Train by batch, predict by batch, serve through a shared database: training and persisting are done offline while predictions are done in a distributed queue which is almost similar to a real-time prediction
Train, predict by streaming: both training and predicting are done on different but connected streams.
Train by batch, predict on mobile (or other clients): similar to type 1 but the prediction is made on customer gadget.

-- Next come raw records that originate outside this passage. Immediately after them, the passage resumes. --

-- ==== Sys2Proof/Certificates/Slice0/Obligations.lean ====
section
/-! DEFINITION. The statements for the provers, and under Claims the shapes they share. -/

namespace Sys2Proof.Claims

open Sys2Proof Sys2Proof.Machine

/-- Sides A and B of a firing as 64-bit values (R37). -/
def wordA (s : State) (f : Firing) (o : Ops2) : Word := lowWord (sideA s f o.sa)
def wordB (s : State) (f : Firing) (o : Ops2) : Word := lowWord (sideB s f o.sb)

/-- A 64-bit result goes to D0 and D1 after a latency, with no flag (R142, R143). -/
def Sends (i : Instr) (s : State) (f : Firing) (op : Nat) (o : Ops2) (lat : Nat) (v : Word) : Prop :=
  Computes i s f op o.ta (sideB s f o.sb) (some lat) (bothOuts o.d0 o.d1 (ofWord v) false) 0

/-- A 64-bit result given bit by bit goes to D0 and D1 after 1 fc. -/
def SendsBits (i : Instr) (s : State) (f : Firing) (op : Nat) (o : Ops2) (bit : Nat → Bool) : Prop :=
  ∃ v : Word, (∀ j, j < 64 → v.getLsbD j = bit j) ∧ Sends i s f op o 1 v

/-- A division leaves its result as a computing firing does, in a state whose divider is busy for 18 fc (R144). -/
def Divides (i : Instr) (s : State) (f : Firing) (op : Nat) (o : Ops2) (v : Word) : Prop :=
  Completes i s (Leaves (after (updElem f.pos fun e => { e with divBusy := s.fc + 18 }) s) f
    ⟨op, o.ta, sideB s f o.sb, some 18, bothOuts o.d0 o.d1 (ofWord v) false, 0, .none, false⟩ fun _ => [])

/-- The firing goes back to the head of its element's ready firings, and nothing else changes. -/
def HeldBack (s : State) (f : Firing) (t : State) : Prop :=
  elemAt t f.pos = { elemAt s f.pos with ready := f :: (elemAt s f.pos).ready } ∧
    (∀ p, p ≠ f.pos → elemAt t p = elemAt s p) ∧ { t.chip with elems := s.chip.elems } = s.chip ∧
    SameMemory s t ∧ SameRest s t ∧ t.cur = none

/-- The FP32 datum of R155: under DAZ a subnormal is a zero of its sign. -/
def finOf (c : FpCtl) (x : BitVec 32) : BitVec 32 :=
  if c.daz ∧ (x.extractLsb' 23 8).toNat = 0 then x &&& 0x80000000 else x

/-- A word, an FP32 encoding or a truth value goes to D0 and D1 with its flags. -/
def SendsWord (i : Instr) (s : State) (f : Firing) (op : Nat) (o : Ops2) (lat : Nat) (r : Word × BitVec 5) : Prop :=
  Computes i s f op o.ta (sideB s f o.sb) (some lat) (bothOuts o.d0 o.d1 (ofWord r.1) false) r.2
def SendsFloat (i : Instr) (s : State) (f : Firing) (op : Nat) (o : Ops2) (lat : Nat) (r : BitVec 32 × BitVec 5) : Prop :=
  SendsWord i s f op o lat (r.1.zeroExtend 64, r.2)
def SendsTruth (i : Instr) (s : State) (f : Firing) (op : Nat) (o : Ops2) (r : Bool × BitVec 5) : Prop :=
  SendsWord i s f op o 1 (if r.1 then 1 else 0, r.2)
def SendsSeed (i : Instr) (s : State) (f : Firing) (op : Nat) (o : Ops1) (r : BitVec 32 × BitVec 5) : Prop :=
  Computes i s f op o.ta 0 (some 6) (bothOuts o.d0 o.d1 (ofWord (r.1.zeroExtend 64)) false) r.2

/-- A wide result goes to D0 and D1 with its flags (R169). -/
def SendsWide (i : Instr) (s : State) (f : Firing) (op : Nat) (o : Ops2) (lat : Nat) (r : Wide) (fl : BitVec 5) : Prop :=
  Computes i s f op o.ta (sideB s f o.sb) (some lat) (bothOuts o.d0 o.d1 r true) fl

/-- A wide result given lane by lane, with no flag. -/
def SendsLanes (i : Instr) (s : State) (f : Firing) (op : Nat) (o : Ops2) (lat : Nat)
    (g : BitVec 32 → BitVec 32 → BitVec 32) : Prop :=
  ∃ r : Wide, (∀ j, j < 16 → lane r j = g (lane (sideA s f o.sa) j) (lane (sideB s f o.sb) j)) ∧ SendsWide i s f op o lat r 0

/-- Lanes moved: a wide result after 2 fc, with no flag. -/
def SendsMoved (i : Instr) (s : State) (f : Firing) (op : Nat) (o : Ops2) (g : Nat → BitVec 32) : Prop :=
  ∃ r : Wide, (∀ j, j < 16 → lane r j = g j) ∧ SendsWide i s f op o 2 r 0

/-- A wide result given lane by lane, with the flags of the lanes ORed (R170). -/
def SendsFlagged (i : Instr) (s : State) (f : Firing) (op : Nat) (o : Ops2) (lat : Nat)
    (g : BitVec 32 → BitVec 32 → BitVec 32 × BitVec 5) : Prop :=
  ∃ r : Wide, (∀ j, j < 16 → lane r j = (g (lane (sideA s f o.sa) j) (lane (sideB s f o.sb) j)).1) ∧
    SendsWide i s f op o lat r
      ((List.range 16).foldl (fun acc j => acc ||| (g (lane (sideA s f o.sa) j) (lane (sideB s f o.sb) j)).2) 0)
def SendsFlagged1 (i : Instr) (s : State) (f : Firing) (op : Nat) (o : Ops1) (lat : Nat)
    (g : BitVec 32 → BitVec 32 × BitVec 5) : Prop :=
  ∃ r : Wide, (∀ j, j < 16 → lane r j = (g (lane (sideA s f o.sa) j)).1) ∧
    Computes i s f op o.ta 0 (some lat) (bothOuts o.d0 o.d1 r true)
      ((List.range 16).foldl (fun acc j => acc ||| (g (lane (sideA s f o.sa) j)).2) 0)

/-- A lane of a scan after its first passes, which add the lane 1, 2, 4 and 8 below it as their first operand (R183). -/
def scanLane (op : BitVec 32 → BitVec 32 → BitVec 32 × BitVec 5) (y : Nat → BitVec 32) : Nat → Nat → BitVec 32
  | 0, i => y i
  | k + 1, i => if i < 2 ^ k then scanLane op y k i else (op (scanLane op y k (i - 2 ^ k)) (scanLane op y k i)).1

/-- The value of a finite FP32 encoding in units of 2^-149 (R119). -/
def unitsOf32 (x : BitVec 32) : Int :=
  let e := (x.extractLsb' 23 8).toNat
  let m := (x.extractLsb' 0 23).toNat
  (if x.getLsbD 31 then -1 else 1) * (if e = 0 then (m : Int) else ((2 ^ 23 + m) * 2 ^ (e - 1) : Nat))
def finite32 (x : BitVec 32) : Prop := (x.extractLsb' 23 8).toNat < 255

/-- A finite result is the exact value `v / 2^k` in units of 2^-149, rounded by the mode of R129: no finite encoding lies between it and
the value on the side the mode rounds to, or nearer for RNE, which takes the even one of two. -/
def Rounded (m : Mode) (v : Int) (k : Nat) (r : BitVec 32) : Prop :=
  let u := fun (x : BitVec 32) => unitsOf32 x * 2 ^ k
  match m with
  | .rne => ∀ z, finite32 z → (u r - v).natAbs ≤ (u z - v).natAbs ∧
      ((u r - v).natAbs = (u z - v).natAbs → u z ≠ u r → r.getLsbD 0 = false)
  | .rtz => (u r).natAbs ≤ v.natAbs ∧ 0 ≤ u r * v ∧ ∀ z, finite32 z → (u z).natAbs ≤ v.natAbs → (u z).natAbs ≤ (u r).natAbs
  | .rup => v ≤ u r ∧ ∀ z, finite32 z → v ≤ u z → u r ≤ u z
  | .rdn => u r ≤ v ∧ ∀ z, finite32 z → u z ≤ v → u z ≤ u r

/-- The words of R342 for a place: position, index, rectangle, and node; each field by what it tells. -/
def CoordWord (r : Region) (p : Pos) (k : Nat) (w : Word) : Prop :=
  (k = 0 → p.die < 4 → p.clu < 20 → p.unit < 64 → p.elem < 32 → r.rects.length ≤ 4 → r.image.stages ≤ 8 →
    (∀ x ∈ r.rects, x.2.x + x.2.w ≤ 32 ∧ x.2.y + x.2.h ≤ 20) → (placeInRegion r p).2.2 < 8 →
    field w 24 23 = p.die ∧ field w 22 18 = p.clu ∧ field w 17 12 = p.unit ∧ field w 11 7 = p.elem ∧ field w 6 0 = 0 ∧
    field w 26 25 = 0 ∧ field w 63 42 = 0 ∧ (32 ≤ p.unit → field w 41 32 = 0x3FF) ∧
    ∀ (j n : Nat) (q : Rect), r.rects[j]? = some (p.die, q) → (∀ i, i < j → ∀ x, r.rects[i]? = some x → x.1 ≠ p.die) →
      field w 31 30 = j ∧
      (n < q.w * q.h → p.unit < 32 → 8 * (p.clu % 4) + p.unit % 8 = q.x + n % q.w → 4 * (p.clu / 4) + p.unit / 8 = q.y + n / q.w →
        field w 41 32 = n)) ∧
  (k = 1 → w = nat64 r.index) ∧
  (k = 2 → ∀ (j : Nat) (q : Rect), r.rects[j]? = some (p.die, q) → (∀ i, i < j → ∀ x, r.rects[i]? = some x → x.1 ≠ p.die) →
    0 < q.w → q.w ≤ 32 → 0 < q.h → q.h ≤ 20 → q.x < 32 → q.y < 20 → 0 < r.image.stages → r.image.stages ≤ 8 →
    field w 4 0 + 1 = q.w ∧ field w 9 5 + 1 = q.h ∧ field w 14 10 = q.x ∧ field w 19 15 = q.y ∧
    field w 21 20 = (if r.rects.length = 1 then 0 else if r.rects.length = 2 then 1 else 2) ∧ field w 24 22 + 1 = r.image.stages ∧
    field w 63 25 = 0) ∧
  (k = 3 → r.graph < 256 → r.node < 2 ^ 16 → r.run < 2 ^ 32 →
    field w 63 56 = r.graph ∧ field w 55 48 = 0 ∧ field w 47 32 = r.node ∧ field w 31 0 = r.run)

/-- One entry of an element's tables has been written, and nothing else of them: by table, an instruction with the extension word of a
long form, a route, a VC entry, a side-table entry, of 512 bits on V (R115). -/
def EntryWritten (v : Bool) (a : Wide) (tbl i : Nat) (x y : ElemTables) : Prop :=
  let w := lowWord a
  (tbl = 0 → y = { x with words := y.words } ∧ y.word i = w.extractLsb' 0 32 ∧ (x.isLong i = true → y.word (i + 1) = w.extractLsb' 32 32) ∧
    ∀ j, j ≠ i → (x.isLong i = true → j ≠ i + 1) → y.word j = x.word j) ∧
  (tbl = 1 → y = { x with routes := y.routes } ∧ y.route i = w ∧ ∀ j, j ≠ i → y.route j = x.route j) ∧
  (tbl = 2 → y = { x with vcs := y.vcs } ∧ y.vc i = w.extractLsb' 0 32 ∧ ∀ j, j ≠ i → y.vc j = x.vc j) ∧
  (tbl = 3 → y = { x with side := y.side } ∧ y.sideEntry i = (if v then a else ofWord w) ∧ ∀ j, j ≠ i → y.sideEntry j = x.sideEntry j)

/-- Lane i of a VFMA: the FFMA of the lane operands. -/
def fmaLane (s : State) (f : Firing) (o : Ops2) (sc : Src) (i : Nat) : BitVec 32 × BitVec 5 :=
  ffma (ctlAt s f) (lane (sideA s f o.sa) i) (lane (sideB s f o.sb) i) (lane (sideC s f sc) i)

/-- A firing asks a table, a unit or a control point for one operation and holds its result until the answer. -/
def Asks (i : Instr) (s : State) (f : Firing) (op : Nat) (ta : TagAction) (b : Wide) (outs : List Out) (q : Nat → Body) : Prop :=
  Completes i s (Leaves s f ⟨op, ta, b, some 0, outs, 0, .reply, false⟩ fun k => [q k])

/-- The firing ends; one message goes to its region's control point with the error, and nothing is sent (R10, R361). -/
def Raises (s : State) (f : Firing) (code : Nat) (value : Word) (t : State) : Prop :=
  elemAt t f.pos = { elemAt s f.pos with lastFire := some s.fc } ∧ (∀ p, p ≠ f.pos → elemAt t p = elemAt s p) ∧
    { t.chip with elems := s.chip.elems, net := s.chip.net } = s.chip ∧ SameMemory s t ∧ SameRest s t ∧ t.cur = none ∧
    match regionOf s f.pos with
    | some r => ∃ m, t.chip.net = s.chip.net ++ [m] ∧ m.dst = controlPoint r.homeClu ∧
        m.body = .error r.id ⟨code, f.pos, f.entry, f.tag, value⟩
    | none => t.chip.net = s.chip.net
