@[simp] theorem loadFrames_chip (k : Nat) (s : State) : ((Eff.loadFrames k).apply s).chip = s.chip := rfl
@[simp] theorem loadFrames_hbm (k : Nat) (s : State) : ((Eff.loadFrames k).apply s).hbm = s.hbm := rfl
@[simp] theorem loadFrames_spad (k : Nat) (s : State) : ((Eff.loadFrames k).apply s).spad = s.spad := rfl
@[simp] theorem loadFrames_sram (k : Nat) (s : State) : ((Eff.loadFrames k).apply s).sram = s.sram := rfl
@[simp] theorem loadFrames_frames (k : Nat) (s : State) : ((Eff.loadFrames k).apply s).frames = (s.savedFrames.filter fun x => x.1 = k).foldl (fun l x => setKey x.2.1 x.2.2 l) s.frames := rfl
@[simp] theorem loadFrames_savedFrames (k : Nat) (s : State) : ((Eff.loadFrames k).apply s).savedFrames = s.savedFrames.filter fun x => x.1 ≠ k := rfl
@[simp] theorem loadFrames_gone (k : Nat) (s : State) : ((Eff.loadFrames k).apply s).gone = s.gone := rfl
@[simp] theorem loadFrames_measure (k : Nat) (s : State) : ((Eff.loadFrames k).apply s).measure = s.measure := rfl
@[simp] theorem loadFrames_fc (k : Nat) (s : State) : ((Eff.loadFrames k).apply s).fc = s.fc := rfl
@[simp] theorem loadFrames_t18 (k : Nat) (s : State) : ((Eff.loadFrames k).apply s).t18 = s.t18 := rfl
@[simp] theorem loadFrames_cur (k : Nat) (s : State) : ((Eff.loadFrames k).apply s).cur = s.cur := rfl
@[simp] theorem loadFrames_inputs (k : Nat) (s : State) : ((Eff.loadFrames k).apply s).inputs = s.inputs := rfl
@[simp] theorem loadFrames_free (k : Nat) (s : State) : ((Eff.loadFrames k).apply s).free = s.free := rfl
@[simp] theorem loadFrames_nextId (k : Nat) (s : State) : ((Eff.loadFrames k).apply s).nextId = s.nextId := rfl

@[simp] theorem dropSaved_chip (k : Nat) (s : State) : ((Eff.dropSaved k).apply s).chip = s.chip := rfl
@[simp] theorem dropSaved_hbm (k : Nat) (s : State) : ((Eff.dropSaved k).apply s).hbm = s.hbm := rfl
@[simp] theorem dropSaved_spad (k : Nat) (s : State) : ((Eff.dropSaved k).apply s).spad = s.spad := rfl
@[simp] theorem dropSaved_sram (k : Nat) (s : State) : ((Eff.dropSaved k).apply s).sram = s.sram := rfl
@[simp] theorem dropSaved_frames (k : Nat) (s : State) : ((Eff.dropSaved k).apply s).frames = s.frames := rfl
@[simp] theorem dropSaved_savedFrames (k : Nat) (s : State) : ((Eff.dropSaved k).apply s).savedFrames = s.savedFrames.filter fun x => x.1 ≠ k := rfl
@[simp] theorem dropSaved_gone (k : Nat) (s : State) : ((Eff.dropSaved k).apply s).gone = s.gone := rfl
@[simp] theorem dropSaved_measure (k : Nat) (s : State) : ((Eff.dropSaved k).apply s).measure = s.measure := rfl
@[simp] theorem dropSaved_fc (k : Nat) (s : State) : ((Eff.dropSaved k).apply s).fc = s.fc := rfl
@[simp] theorem dropSaved_t18 (k : Nat) (s : State) : ((Eff.dropSaved k).apply s).t18 = s.t18 := rfl
@[simp] theorem dropSaved_cur (k : Nat) (s : State) : ((Eff.dropSaved k).apply s).cur = s.cur := rfl
@[simp] theorem dropSaved_inputs (k : Nat) (s : State) : ((Eff.dropSaved k).apply s).inputs = s.inputs := rfl
@[simp] theorem dropSaved_free (k : Nat) (s : State) : ((Eff.dropSaved k).apply s).free = s.free := rfl
@[simp] theorem dropSaved_nextId (k : Nat) (s : State) : ((Eff.dropSaved k).apply s).nextId = s.nextId := rfl

@[simp] theorem removeTile_chip (p : Pos) (s : State) : ((Eff.removeTile p).apply s).chip = s.chip := rfl
@[simp] theorem removeTile_hbm (p : Pos) (s : State) : ((Eff.removeTile p).apply s).hbm = s.hbm := rfl
@[simp] theorem removeTile_spad (p : Pos) (s : State) : ((Eff.removeTile p).apply s).spad = s.spad := rfl
@[simp] theorem removeTile_sram (p : Pos) (s : State) : ((Eff.removeTile p).apply s).sram = s.sram := rfl
@[simp] theorem removeTile_frames (p : Pos) (s : State) : ((Eff.removeTile p).apply s).frames = s.frames := rfl
@[simp] theorem removeTile_savedFrames (p : Pos) (s : State) : ((Eff.removeTile p).apply s).savedFrames = s.savedFrames := rfl
@[simp] theorem removeTile_gone (p : Pos) (s : State) : ((Eff.removeTile p).apply s).gone = insertNew p s.gone := rfl
@[simp] theorem removeTile_measure (p : Pos) (s : State) : ((Eff.removeTile p).apply s).measure = s.measure := rfl
@[simp] theorem removeTile_fc (p : Pos) (s : State) : ((Eff.removeTile p).apply s).fc = s.fc := rfl
@[simp] theorem removeTile_t18 (p : Pos) (s : State) : ((Eff.removeTile p).apply s).t18 = s.t18 := rfl
@[simp] theorem removeTile_cur (p : Pos) (s : State) : ((Eff.removeTile p).apply s).cur = s.cur := rfl
@[simp] theorem removeTile_inputs (p : Pos) (s : State) : ((Eff.removeTile p).apply s).inputs = s.inputs := rfl
@[simp] theorem removeTile_free (p : Pos) (s : State) : ((Eff.removeTile p).apply s).free = s.free := rfl
@[simp] theorem removeTile_nextId (p : Pos) (s : State) : ((Eff.removeTile p).apply s).nextId = s.nextId := rfl

@[simp] theorem measure_chip (i : Nat) (d : BitVec 256) (s : State) : ((Eff.measure i d).apply s).chip = s.chip := rfl
@[simp] theorem measure_hbm (i : Nat) (d : BitVec 256) (s : State) : ((Eff.measure i d).apply s).hbm = s.hbm := rfl
@[simp] theorem measure_spad (i : Nat) (d : BitVec 256) (s : State) : ((Eff.measure i d).apply s).spad = s.spad := rfl
@[simp] theorem measure_sram (i : Nat) (d : BitVec 256) (s : State) : ((Eff.measure i d).apply s).sram = s.sram := rfl
@[simp] theorem measure_frames (i : Nat) (d : BitVec 256) (s : State) : ((Eff.measure i d).apply s).frames = s.frames := rfl
@[simp] theorem measure_savedFrames (i : Nat) (d : BitVec 256) (s : State) : ((Eff.measure i d).apply s).savedFrames = s.savedFrames := rfl
@[simp] theorem measure_gone (i : Nat) (d : BitVec 256) (s : State) : ((Eff.measure i d).apply s).gone = s.gone := rfl
@[simp] theorem measure_measure (i : Nat) (d : BitVec 256) (s : State) : ((Eff.measure i d).apply s).measure = s.measure.mapIdx fun j m => if j = i then Config.sm3 m d else m := rfl
@[simp] theorem measure_fc (i : Nat) (d : BitVec 256) (s : State) : ((Eff.measure i d).apply s).fc = s.fc := rfl
@[simp] theorem measure_t18 (i : Nat) (d : BitVec 256) (s : State) : ((Eff.measure i d).apply s).t18 = s.t18 := rfl
@[simp] theorem measure_cur (i : Nat) (d : BitVec 256) (s : State) : ((Eff.measure i d).apply s).cur = s.cur := rfl
@[simp] theorem measure_inputs (i : Nat) (d : BitVec 256) (s : State) : ((Eff.measure i d).apply s).inputs = s.inputs := rfl
@[simp] theorem measure_free (i : Nat) (d : BitVec 256) (s : State) : ((Eff.measure i d).apply s).free = s.free := rfl
@[simp] theorem measure_nextId (i : Nat) (d : BitVec 256) (s : State) : ((Eff.measure i d).apply s).nextId = s.nextId := rfl

@[simp] theorem clearMeasure_chip (s : State) : (Eff.clearMeasure.apply s).chip = s.chip := rfl
@[simp] theorem clearMeasure_hbm (s : State) : (Eff.clearMeasure.apply s).hbm = s.hbm := rfl
@[simp] theorem clearMeasure_spad (s : State) : (Eff.clearMeasure.apply s).spad = s.spad := rfl
@[simp] theorem clearMeasure_sram (s : State) : (Eff.clearMeasure.apply s).sram = s.sram := rfl
@[simp] theorem clearMeasure_frames (s : State) : (Eff.clearMeasure.apply s).frames = s.frames := rfl
@[simp] theorem clearMeasure_savedFrames (s : State) : (Eff.clearMeasure.apply s).savedFrames = s.savedFrames := rfl
@[simp] theorem clearMeasure_gone (s : State) : (Eff.clearMeasure.apply s).gone = s.gone := rfl
@[simp] theorem clearMeasure_measure (s : State) : (Eff.clearMeasure.apply s).measure = List.replicate 8 0 := rfl
@[simp] theorem clearMeasure_fc (s : State) : (Eff.clearMeasure.apply s).fc = s.fc := rfl
@[simp] theorem clearMeasure_t18 (s : State) : (Eff.clearMeasure.apply s).t18 = s.t18 := rfl
@[simp] theorem clearMeasure_cur (s : State) : (Eff.clearMeasure.apply s).cur = s.cur := rfl
@[simp] theorem clearMeasure_inputs (s : State) : (Eff.clearMeasure.apply s).inputs = s.inputs := rfl
@[simp] theorem clearMeasure_free (s : State) : (Eff.clearMeasure.apply s).free = s.free := rfl
@[simp] theorem clearMeasure_nextId (s : State) : (Eff.clearMeasure.apply s).nextId = s.nextId := rfl

@[simp] theorem elapse_chip (n : Nat) (s : State) : ((Eff.elapse n).apply s).chip = s.chip := rfl
@[simp] theorem elapse_hbm (n : Nat) (s : State) : ((Eff.elapse n).apply s).hbm = s.hbm := rfl
@[simp] theorem elapse_spad (n : Nat) (s : State) : ((Eff.elapse n).apply s).spad = s.spad := rfl
@[simp] theorem elapse_sram (n : Nat) (s : State) : ((Eff.elapse n).apply s).sram = s.sram := rfl
@[simp] theorem elapse_frames (n : Nat) (s : State) : ((Eff.elapse n).apply s).frames = s.frames := rfl
@[simp] theorem elapse_savedFrames (n : Nat) (s : State) : ((Eff.elapse n).apply s).savedFrames = s.savedFrames := rfl
@[simp] theorem elapse_gone (n : Nat) (s : State) : ((Eff.elapse n).apply s).gone = s.gone := rfl
@[simp] theorem elapse_measure (n : Nat) (s : State) : ((Eff.elapse n).apply s).measure = s.measure := rfl
@[simp] theorem elapse_fc (n : Nat) (s : State) : ((Eff.elapse n).apply s).fc = s.fc := rfl
@[simp] theorem elapse_t18 (n : Nat) (s : State) : ((Eff.elapse n).apply s).t18 = s.t18 + n := rfl
@[simp] theorem elapse_cur (n : Nat) (s : State) : ((Eff.elapse n).apply s).cur = s.cur := rfl
@[simp] theorem elapse_inputs (n : Nat) (s : State) : ((Eff.elapse n).apply s).inputs = s.inputs := rfl
@[simp] theorem elapse_free (n : Nat) (s : State) : ((Eff.elapse n).apply s).free = s.free := rfl
@[simp] theorem elapse_nextId (n : Nat) (s : State) : ((Eff.elapse n).apply s).nextId = s.nextId := rfl

@[simp] theorem cycle_chip (n : Nat) (s : State) : ((Eff.cycle n).apply s).chip = s.chip := rfl
@[simp] theorem cycle_hbm (n : Nat) (s : State) : ((Eff.cycle n).apply s).hbm = s.hbm := rfl
@[simp] theorem cycle_spad (n : Nat) (s : State) : ((Eff.cycle n).apply s).spad = s.spad := rfl
@[simp] theorem cycle_sram (n : Nat) (s : State) : ((Eff.cycle n).apply s).sram = s.sram := rfl
@[simp] theorem cycle_frames (n : Nat) (s : State) : ((Eff.cycle n).apply s).frames = s.frames := rfl
@[simp] theorem cycle_savedFrames (n : Nat) (s : State) : ((Eff.cycle n).apply s).savedFrames = s.savedFrames := rfl
@[simp] theorem cycle_gone (n : Nat) (s : State) : ((Eff.cycle n).apply s).gone = s.gone := rfl
@[simp] theorem cycle_measure (n : Nat) (s : State) : ((Eff.cycle n).apply s).measure = s.measure := rfl
@[simp] theorem cycle_fc (n : Nat) (s : State) : ((Eff.cycle n).apply s).fc = s.fc + 1 := rfl
@[simp] theorem cycle_t18 (n : Nat) (s : State) : ((Eff.cycle n).apply s).t18 = s.t18 + n := rfl
@[simp] theorem cycle_cur (n : Nat) (s : State) : ((Eff.cycle n).apply s).cur = s.cur := rfl
@[simp] theorem cycle_inputs (n : Nat) (s : State) : ((Eff.cycle n).apply s).inputs = s.inputs := rfl
@[simp] theorem cycle_free (n : Nat) (s : State) : ((Eff.cycle n).apply s).free = s.free := rfl
@[simp] theorem cycle_nextId (n : Nat) (s : State) : ((Eff.cycle n).apply s).nextId = s.nextId := rfl

@[simp] theorem cur_chip (f : Option Firing) (s : State) : ((Eff.cur f).apply s).chip = s.chip := rfl
@[simp] theorem cur_hbm (f : Option Firing) (s : State) : ((Eff.cur f).apply s).hbm = s.hbm := rfl
@[simp] theorem cur_spad (f : Option Firing) (s : State) : ((Eff.cur f).apply s).spad = s.spad := rfl
@[simp] theorem cur_sram (f : Option Firing) (s : State) : ((Eff.cur f).apply s).sram = s.sram := rfl
@[simp] theorem cur_frames (f : Option Firing) (s : State) : ((Eff.cur f).apply s).frames = s.frames := rfl
@[simp] theorem cur_savedFrames (f : Option Firing) (s : State) : ((Eff.cur f).apply s).savedFrames = s.savedFrames := rfl
@[simp] theorem cur_gone (f : Option Firing) (s : State) : ((Eff.cur f).apply s).gone = s.gone := rfl
@[simp] theorem cur_measure (f : Option Firing) (s : State) : ((Eff.cur f).apply s).measure = s.measure := rfl
@[simp] theorem cur_fc (f : Option Firing) (s : State) : ((Eff.cur f).apply s).fc = s.fc := rfl
@[simp] theorem cur_t18 (f : Option Firing) (s : State) : ((Eff.cur f).apply s).t18 = s.t18 := rfl
@[simp] theorem cur_cur (f : Option Firing) (s : State) : ((Eff.cur f).apply s).cur = f := rfl
@[simp] theorem cur_inputs (f : Option Firing) (s : State) : ((Eff.cur f).apply s).inputs = s.inputs := rfl
@[simp] theorem cur_free (f : Option Firing) (s : State) : ((Eff.cur f).apply s).free = s.free := rfl
@[simp] theorem cur_nextId (f : Option Firing) (s : State) : ((Eff.cur f).apply s).nextId = s.nextId := rfl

The choice of architecture for this project is the “Train by batch, predict on fly and serve via REST API. This is further discussed in the result and analysis section of this report.

3.3.2. Mode of deployment

The author built a web interface to consume the model and data preprocessing pipeline API endpoints where the pathologist can upload sample tissue biopsy image and get the corresponding Gleason score immediately. This makes it easy and ready to use for many users at a time. The web application is built using Streamlit. Streamlit is an open-source app framework that provides a relatively easy way for data scientists and machine learning engineers to create beautiful, performant apps in only a few hours! It combines three ideals around embracing Python scripting, weave in interactions, and instant deployment. The web application is deployed and hosted on google cloud service for remote accessing as described in the system architecture below:

Figure 3.3.2. Deployment architecture.

4. Result and Analysis

The result of this project has been demystified into major sections that made up the experiment. From data ingestions into the system to the final display of the model predictions with critical consideration of the research objectives.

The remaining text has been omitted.